5 Rules for Getting Things Done

It took me a few weeks to get going when our practice closed for the COVID lockdown. I was trying to motivate myself to work from home but I lacked direction and really didn't achieve anything of significance. I found myself getting frustrated that I couldn't do more work when I was looking after the kids, then I'd sit at my desk and not do any work because I knew I could be outside having fun with them.

Something had to change.

The key for me, as it was before COVID and will be forever more, is to boundary my work and play. Work when I'm scheduled to work and be a husband and a father when I'm not working (read more about "being" here in last weeks blog if you missed it). Work right now means taking phone calls for the practice and helping any patients who need me (whether they're registered with us or not), writing lectures, recording webinars, completing the CPD courses I was attending later this year which have now been moved online and catching up on a long long list of interesting research that I've just not had the time to get round to reading.

This means that when I work, I actually need to get things done.

I have a limited amount of time and a lot that I could be doing and I think I've found my rhythm. I’d therefore like to share a few techniques that I’ve found really help me get things done when I’m working from home.

  1. To do lists - a list of tasks grouped in to A’s B’s and C’s based on priority for completing. It's all to easy to procrastinate on simple but less productive tasks only to reach the end of the day and realise you hadn't done the most important one.

  2. Use the last 30 minutes of every work session to decide what needs to be done next time. I found it difficult to dive straight into my work if I didn’t know what I was going to be doing. I found myself bouncing through multiple different jobs without real direction and getting frustrated at my lack of progress. Deciding what I want to do at the end of the previous session utilises my work-activated brain to channel the key aims for next time.

  3. Create the right working environment. Noise levels, clutter. Personal preferences. I like multi screens so I can still see everything full size without overcrowding my desktop or having to switch between desktops frequently. Having my iPhone out on the desk does not count as a multi-screen and is also incredibly detrimental to my concentration.

  4. Keep to a routine and don’t be lazy.

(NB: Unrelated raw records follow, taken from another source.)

/-- The ledger beyond its registers. -/
structure LedSt where
  flogs     : Tab FailLog
  /-- pool blocks in use -/
  poolUsed  : List Nat
  /-- fail-log queue fill of each edge die: entries and the mclk at which that fill held (R234) -/
  queue     : Tab (Nat × Nat)
  /-- TB of the last write that changed a SITE_MAP register (R258); none since PORST -/
  mapTb     : Option Nat
  /-- touchdowns that closed frozen: header index and each site's first entry and end index (R258, R248) -/
  frozen    : List (Nat × List (Nat × Nat × Nat))
  /-- entries written to each site's ring since PORST; under 64 the headers (R498) -/
  wrote     : Tab Nat
  deriving DecidableEq, Repr

/-- A reliable message sent and not yet acknowledged (R528). -/
structure TwinMsg where
  seq     : Nat
  kind    : Nat
  payload : List Byte
  /-- mclk by which it must be acknowledged -/
  due     : Nat
  deriving DecidableEq, Repr

/-- Where a takeover stands (R539). -/
inductive TakePhase where
  | none
  /-- it waits for the shared Transit bus -/
  | bus
  /-- it waits for TAKEN and the last messages -/
  | wait
  deriving DecidableEq, Repr

/-- The twin interface beyond its registers. -/
structure TwinSt where
  /-- the partner's SEQ_FLAG of each sequencer, as last received (R531) -/
  flags   : Tab Nat
  /-- the number of the next reliable message, and of the next one accepted (R528) -/
  txSeq   : Nat
  rxSeq   : Nat
  /-- reliable messages sent and not acknowledged, oldest first, and when the oldest is to be acknowledged (mclk) -/
  unacked : List TwinMsg
  retxAt  : Nat
  /-- mclk at which the next HEARTBEAT is sent, and the last valid one arrived (R529) -/
  hbSend  : Nat
  hbArr   : Nat
  /-- the partner's send TB and the own arrival TB of the last HEARTBEAT received since the link came up (R530) -/
  hbLast  : Option (Nat × Nat)
  /-- the last 16 delays and offsets, twice their value in master periods, newest first (R530) -/
  delays  : List Int
  offsets : List Int
  /-- START_READY held for each sequencer: the own ready TB and the partner's (R532) -/
  readyO  : Tab (Option Nat)
  readyP  : Tab (Option Nat)
  /-- end of role B's delay after the loss of the link (mclk) (R538) -/
  delayAt : Option Nat
  take    : TakePhase
  /-- end of the wait of the takeover's phase (mclk) -/
  takeEnd : Nat
  /-- TAKEN has been received in this takeover -/
  taken   : Bool
  /-- frozen RUNs that the close has not yet completed: their verdicts are on the way to the twin (R535, R536) -/
  closing : List OpenRun
  /-- end of HOST_LOSS (mclk), while the host link is down (R538) -/
  lossAt  : Option Nat
  /-- what OPEN said of the RUN in a mirror slot: slot, SITES, START_TB, RETEST_BIN (R527) -/
  opens   : List (Nat × Nat × Nat × Nat)
  /-- TAKEN is still to be sent: the package became TAKEN and a RUN that it ends is still open (R540) -/
  owesTaken : Bool
  deriving DecidableEq, Repr

/-- One Almanac entry beyond its configuration words (R376 to R392). Codes: 0 UNDER, 1 to 1,024 the bins, 1,025 OVER. -/
structure AlmEnt where
  /-- the test number, LO_S and HI_S that the components were collected under (R392) -/
  key    : Nat × Int × Int
  /-- the own window, oldest code first -/
  win    : List Nat
  /-- twin and external components: count by code -/
  twin   : Tab Nat
  ext    : Tab Nat
  ocount : Nat
  mref   : Rat
  /-- values added since MREF was last set (R388) -/
  since  : Nat
  /-- it has stopped being WARMING -/
  warmed : Bool
  /-- partner data refused since the link came up (R390) -/
  range  : Bool
  deriving DecidableEq, Repr

/-- A PAT_UPDATE that waits for a close boundary (R394). -/
structure PatWait where
  work  : Work
  op    : Nat
  comp  : Nat
  count : Nat
  out   : Nat
  data  : List Byte
  deriving DecidableEq, Repr

/-- Partner data that wait for a close boundary (R389). -/
inductive AlmRx where
  | full (cs : List AlmComponent)
  | delta (ds : List AlmDelta)
  deriving DecidableEq, Repr

/-- The Almanac beyond its registers. -/
structure AlmSt where
  ents   : Tab AlmEnt
  /-- RUNs whose close waits, by fetch number, in the order of service (R383) -/
  queue  : List Nat
  /-- the close that has been checked and whose values are still to be added: its touchdown; entry and code, in order of entry
  (R386) -/
  adding : Option (Nat × List (Nat × Nat))
  pats   : List PatWait
  rx     : List AlmRx
  /-- the entries as the view shows them (R619) -/
  view   : Tab AlmEnt
  /-- `ALM_HSEL` as the logic holds it (R579) -/
  hsel   : Nat
  deriving DecidableEq, Repr

/-- The Transit port beyond its registers. -/
structure TpSt where
  /-- another master holds TP_BUSY_N low -/
  busyLow : Bool
  /-- start of the idle window that runs (mclk) (R547) -/
  winAt   : Option Nat
  /-- end of the arbitration's time limit (mclk) (R547) -/
  toAt    : Option Nat
  /-- a takeover claims the bus (R549), and the start of its idle window (mclk) -/
  claim   : Bool
  clAt    : Option Nat
  /-- mclk at which each select last went high (R554) -/
  selUp   : Tab Nat
  /-- mclk at which the first phase clock of the transfer begins -/
  began   : Nat
  deriving DecidableEq, Repr

/-- The device: everything that a PORST resets. -/
structure Dev where
  /-- timebase TB (R408), 64 bits, and its 32 fractional bits in standby -/
  tb      : Nat
  tbFrac  : Nat
  /-- master periods (or their equivalent in standby) since reset; the deadlines of timers count in these -/
  mclk    : Nat
  /-- counts the open values taken so far (the model's own) -/
  freeCtr : Nat
  regs    : Tab Word
  /-- shadow copies that wait for a commit (R7), by address -/
  shadow  : Tab (Option Word)
  /-- live writes held for their boundary, oldest first: address and value (R6) -/
  held    : List (Nat × Nat)
  /-- values that an edge die holds in place of the register's, after a lost write (R24) -/
  edgeOld : Tab (Option Word)
  sram    : Tab Byte
  out     : List Output
  host    : HostSt
  fcu     : FcuSt
  pwr     : PwrSt
  clk     : ClkSt
  plls    : Tab PllSt
  chans   : Tab Chan
  dies    : Tab Die
  seqs    : Tab Seq
  strms   : Tab Strm
  /-- levels of TRIG_IN (R282) -/
  trigIn  : Nat
  twin    : TwinSt
  alm     : AlmSt
  tp      : TpSt
  runs    : List OpenRun
  led     : LedSt
  aus     : Tab Au
  tmus    : Tab Tmu
  dses    : Tab Dse
  /-- DSP jobs listed and not yet dispatched, in list order (R333) -/
  jobs    : List Job
  cal     : CalSt
  /-- the governor admits again at this mclk (R116) -/
  admitAt : Option Nat
  deriving DecidableEq, Repr

/-! What the units hold at reset. -/

/-- A checker that has reported nothing (R466). -/
def Checker.init : Checker := { count := 0, isOpen := false, winEnd := 0, severe := false }

/-- A PLL that is OFF and holds no lock average (R411). -/
def PllSt.init : PllSt :=
  { avg := false, fails := 0, toAt := 0, lockHz := 0, coastAt := 0, coastLen := 0, measured := false, slewing := false,
    freqWait := false, walking := false, rampIdx := 0, rampFrom := 0, rampAt := 0, rampRan := 0, attempt := 0, affected := 0 }

/-- A level DAC at its reset code with no hold (R54, R89). -/
def Dac.init (d : Nat) : Dac := { out := levelReset d, holding := false, holdEnd := 0 }

/-- A driver that is off with internal level VIL (R133). -/
def Drv.init : Drv := { on := false, lvl := false, evs := [], lastT := none, clk := false }

/-- A MATCH-free, idle sequencer with empty stacks (R196). -/
def Seq.init : Seq :=
  { run := none, step := 0, loops := [], calls := [], queue := [], next := ⟨false, 0⟩, stop := .none, err := none,
    tick := 0, pos := 0, tsi := 0, playPos := 0, ce := false, serial := 0, masked := 0, failSeen := 0, mtch := none, matchOk := false,
    matchTo := false, timedOut := 0, mark := 0, jline := none, edgeEnd := 0, jReq := none, fillTo := 0, haltReq := none, why := .line, haltSites := 0,
    endPos := 0, vgen := 0, stalls := 0, stallEv := false, stall := false, stallEnd := none, syncT := none, syncEnd := none,
    startTb := 0, endTb := 0 }

/-- A slot that holds no chunk. -/
def Slot.init : Slot := { chunk := 0, st := .empty, used := false, vgen := 0 }

/-- No stream attached (R218). -/
def Strm.init : Strm :=
  { chunkMb := 1, slotsN := 2, stallMax := 0, dir := [], slots := [], pos := 0, attach := none, reads := [] }

/-- The twin interface after PORST. -/
def TwinSt.init : TwinSt :=
  { flags := [], txSeq := 0, rxSeq := 0, unacked := [], retxAt := 0, hbSend := 0, hbArr := 0, hbLast := none, delays := [],
    offsets := [], readyO := [], readyP := [], delayAt := none, take := .none, takeEnd := 0, taken := false, closing := [], lossAt := none, opens := [],
    owesTaken := false }

/-- An entry with empty components (R392). -/
def AlmEnt.init : AlmEnt :=
  { key := (0, 0, 0), win := [], twin := [], ext := [], ocount := 0, mref := 0, since := 0, warmed := false, range := false }

/-- The Almanac after PORST: every component empty. -/
def AlmSt.init : AlmSt := { ents := [], queue := [], adding := none, pats := [], rx := [], view := [], hsel := 0 }

/-- A channel after PORST: high impedance, nothing in use (R73, R89). -/
def Chan.init : Chan :=
  { loadAt := 0, waitStep := false, waitBound := false, dacs := [], ppmuUse := none, patStep := false, reconAt := none,
    olHold := false, olWait := false, olAt := none, hizAt := none, wfLeft := 0, wfReq := none, wfLate := none, wfEnd := 0, wfRefused := false, conflict := false, drv := Drv.init,
    sweepV := none }

/-- An edge die that no park input holds (R75). -/
def Die.init : Die := { parkOrd := false, parkRail := false, parkP3 := false, parked := false, inUse := false, crcHold := 0, lastWr := none }

/-- A fail log with no pool block (R235). -/
def FailLog.init : FailLog := { blocks := [] }

/-- The host interface after PERST: every ring disabled, nothing fetched (R569). MSI-X vectors stand masked, as PCI Express
resets them. -/
def HostSt.init : HostSt :=
  { fetchNo := 0, rr := 0, waiting := [], work := [], held := [], fences := [], cfgs := [], evSeq := [], evBuf := [],
    eqSeen := false, dropped := 0, dropTb := 0, msgSent := [], vecMask := BitVec.allOnes 64, vecPend := 0,
    latchHost := 0, latchHkc := 0 }

/-- The FCU after PORST (R480). -/
def FcuSt.init : FcuSt :=
  { raised := [], checkers := [], minwEnd := 0, released := false, injSrc := 0, injChk := 0, injFull := false,
    wireBad := [], live := [], firstKey := none }

/-- Power and firmware after PORST_N has risen, before the HKC has booted (R571). -/
def PwrSt.init : PwrSt :=
  { booted := false, porstLow := false, tapPark := false, hkcReady := false, noImage := false, ramp := .none,
    rampEnd := 0, rampDone := false, idleAt := 0, wakeWhy := 0, parkIn := false, refLostInStandby := false,
    heldWrites := [], stopWords := [], fwSwitch := none, flashOps := [], quiesce := 0 }

/-- The clock block after PORST. -/
def ClkSt.init : ClkSt := { alignForce := false }

/-- The Transit port after PORST. -/
def TpSt.init : TpSt := { busyLow := false, winAt := none, toAt := none, claim := false, clAt := none, selUp := [], began := 0 }

/-- The ledger after PORST: every ring empty, the pool free (R617, R263). -/
def LedSt.init : LedSt := { flogs := [], poolUsed := [], queue := [], mapTb := none, frozen := [], wrote := [] }

/-- An AU that has taken no record. -/
def Au.init : Au :=
  { seqNo := 0, lastRec := 0, slotSz := 64, slotsN := 0, pre := 0, post := 1, preRed := false, drained := false, left := none, armTb := 0,
    readyAt := 0, lastEnd := none, dead := 0, missed := 0, missEv := false, waitTo := 0, ev := none, trigAt := 0, preS := [],
    preShort := false, noConv := false, loss := 0, soft := [], passes := 0, tmuS := [], units := [], run := none,
    step := 0xFFFF, waitEnd := none, fifo := [], holds := [], relTo := none }

/-- A TMU that has taken no sample. -/
def Tmu.init : Tmu :=
  { run := none, step := 0xFFFF, armTb := 0, fails := 0, gS := 1, oS := 0, gP := 1, oP := 0,
    pathS := 0, pathP := 0, dirty := false, sum := 0, sumSq := 0, minV := 0,
    maxV := 0, toEnd := none }

/-- An engine that holds no kernel (R352). -/
def Dse.init : Dse :=
  { rf := [], pc := 0, rep := none, cycles := 0, lastV := [], job := none, queue := [], code := 0, entry := 0, nres := 0,
    mode := 0, limit := 0, load := none, wasQ := false }

/-- Gnomon before the boot has loaded a bank (R450). -/
def CalSt.init : CalSt :=
  { coefs := [], force := [], usedT := [], pendT := [], lagged := 0, due := 0, runs := [], stores := [], bank := 1, gen := 0 }

/-- The device after PORST_N has risen (R568, R597): every register at its reset value, SRAM as R617 initialises it. -/
def Dev.init : Dev :=
  { tb := 0, tbFrac := 0, mclk := 0, freeCtr := 0, regs := [], shadow := [], held := [], edgeOld := [], sram := [],
    out := [], host := HostSt.init, fcu := FcuSt.init, pwr := PwrSt.init, clk := ClkSt.init, plls := [], chans := [],
    dies := [], seqs := [], strms := [], trigIn := 0, twin := TwinSt.init, alm := AlmSt.init, tp := TpSt.init, runs := [], led := LedSt.init,
    aus := [], tmus := [], dses := [], jobs := [], cal := CalSt.init, admitAt := none }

Cal Newport's Deep Work (available here) opened my eyes to why I spent so long idling when I sat at my desk. Activating work mode isn't a switch that you flick, you have to have a bit of a run up to it, so to speak. This means repetition, a repeated sequence of steps that tell your brain that you're about to start working. I've found starting my working day with a short simple task helps in this regard.

  5. Take breaks. A morning break and an afternoon break will keep your mind fresh and you’ll be able to stay on task. Taking 15 minutes to make an enjoy a brew will greatly increase your productivity when you get back. The same applies to taking a proper lunch break.

The result of this is that I'm getting a lot more done, allowing me to switch off when my work time is over and enjoy being at home with my family.